A possible farewell to my iPhone.

Okay, so it’s no secret that I love Google. I’ve replaced Spotlight with Quick Search Box as the default search system on my computer. I use Google Gadgets on my Dashboard rather than the default widgets that Apple developed. I have Notifier set up in my menubar. I even have a non-working version of Chrome for Mac.

Here’s something that I’ve been considering. I’m currently an iPhone user, but I’ve grown increasingly more intrigued by Android OS, particularly on the myTouch 3G. The marketing is a tad bit cheesy and over-the-top, and it makes the phone look kinda lame, but it’s actually a solid phone. While its hardware isn’t exactly a strong rival to the iPhone’s, Google’s Android OS has enough potential to take on Apple’s iPhone OS. And that’s what I’m interested in.

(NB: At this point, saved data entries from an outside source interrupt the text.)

theorem releaseReel_keeps_recorded (r : Nat) (h : Recorded k o c) : Recorded k o (releaseReel r c) := by
  refine forEach_keeps _ _ _ h fun e he d hd => iteInduction (fun _ => ?_) fun _ => hd
  have hset := hd.setTake e.1 { e.2 with released := true } (h.of_mem (mem_reelTakes he))
  exact iteInduction (fun _ => hset.of_takes (sendReel_takes _ _ _ _ _)) fun _ => hset

theorem countReel_takes (r : Nat) (c : Ctl) : (countReel r c).ad.takes = c.ad.takes := rfl

theorem freeReel_keeps_recorded (r : Nat) (h : Recorded k o c) : Recorded k o (freeReel r c) :=
  iteInduction (fun _ => (forEach_keeps _ _ _ h fun f _ d hd => hd.of_takes (congrArg AdSt.takes (wr_ad f 0 d))).of_takes (setReel_takes _ _ _))
    fun _ => h

theorem countOutstanding_takes (c : Ctl) : (countOutstanding c).ad.takes = c.ad.takes := rfl

theorem settle_keeps_recorded (h : Recorded k o c) : Recorded k o (settle c) := by
  unfold settle
  refine iteInduction (fun _ => h) fun _ => ?_
  extract_lets looped ad planned replanned reels
  have hlooped : Recorded k o looped := settleLoop_keeps_recorded _ h
  have hplanned : Recorded k o planned := hlooped.of_takes rfl
  have hreplanned : Recorded k o replanned := replan_keeps_recorded true (endHolds_keeps_recorded hplanned)
  refine (forEach_keeps _ _ _ hreplanned fun r _ d hd => ?_).of_takes (countOutstanding_takes _)
  exact freeReel_keeps_recorded r ((releaseReel_keeps_recorded r hd).of_takes (countReel_takes _ _))

end

/-! ### Sending leaves the AD as it is -/

theorem countF_ad (f i n : Nat) (c : Ctl) : (countF f i n c).ad = c.ad := modCount_ad _ _ _

theorem outOn_ad (q : Nat) (m : Nat → Out) (phys : Nat) (c : Ctl) : (outOn q m phys c).ad = c.ad := countF_ad _ _ _ _

theorem portFor_ad (avoid : Option Nat) (c : Ctl) : (portFor avoid c).2.ad = c.ad := by
  unfold portFor
  split <;> rfl

theorem putOnPort_ad (avoid : Option Nat) (m : Nat → Out) (phys : Nat) (c : Ctl) : (putOnPort avoid m phys c).2.ad = c.ad := by
  have h := portFor_ad avoid c
  unfold putOnPort
  split
  · rename_i hp; rw [hp] at h; exact h
  · rename_i hp; rw [hp] at h; exact (outOn_ad _ _ _ _).trans h

theorem sendEverywhere_ad (typ phys id : Nat) (payload : List Byte) (c : Ctl) : (sendEverywhere typ phys id payload c).ad = c.ad := by
  unfold sendEverywhere
  refine iteInduction (motive := fun d : Ctl => d.ad = c.ad) (fun _ => rfl) fun _ => ?_
  exact forEach_keeps (motive := fun d => d.ad = c.ad) _ _ c rfl fun q _ d hd => (countF_ad _ _ _ _).trans hd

One of my big beefs with the iPhone is Apple’s (AT&T’s) rejection of the Google Voice app.

I love Google Voice. Its ease of use and consolidation of ideas make it a fantastic system to have. And, well, it’s free. And I like free. But using Google Voice on iPhone OS is clunky and cumbersome because it’s based on the browser. It’s not even a webapp. It’s just a mobile site.

And after reading this Tech Crunch article, I became more and more intrigued. For starters, I’ve been wanting more control over my phone’s OS. Now, I love the Apple UI, but I often feel like (particularly on the iPhone) Apple refuses to let the user customize at all.

So what does that mean for me? I don’t know. I’m still on the fence about all this. I love my iPhone. But I’m also dying to get the most out of my Google Voice account. And I’m a sucker for integration. With Google, my entire communication and organizational life is integrated. Email, voice, SMS, calendars, documents. . . you name it, my Google account has it (so you can imagine how excited I am about Wave). But given the fact that I’m currently working only part-time, it may not be in my best interest to go phone shopping right now and get smacked with AT&T’s lovely termination fee.

In the long run, I know I’ll be saving a ton of money (given T-Mobile’s much more digestible prices, coupled with my reliance on Google Voice which will save me money on minutes and texting because it’s free), but the initial investment is a bit much for someone who’s broke like me.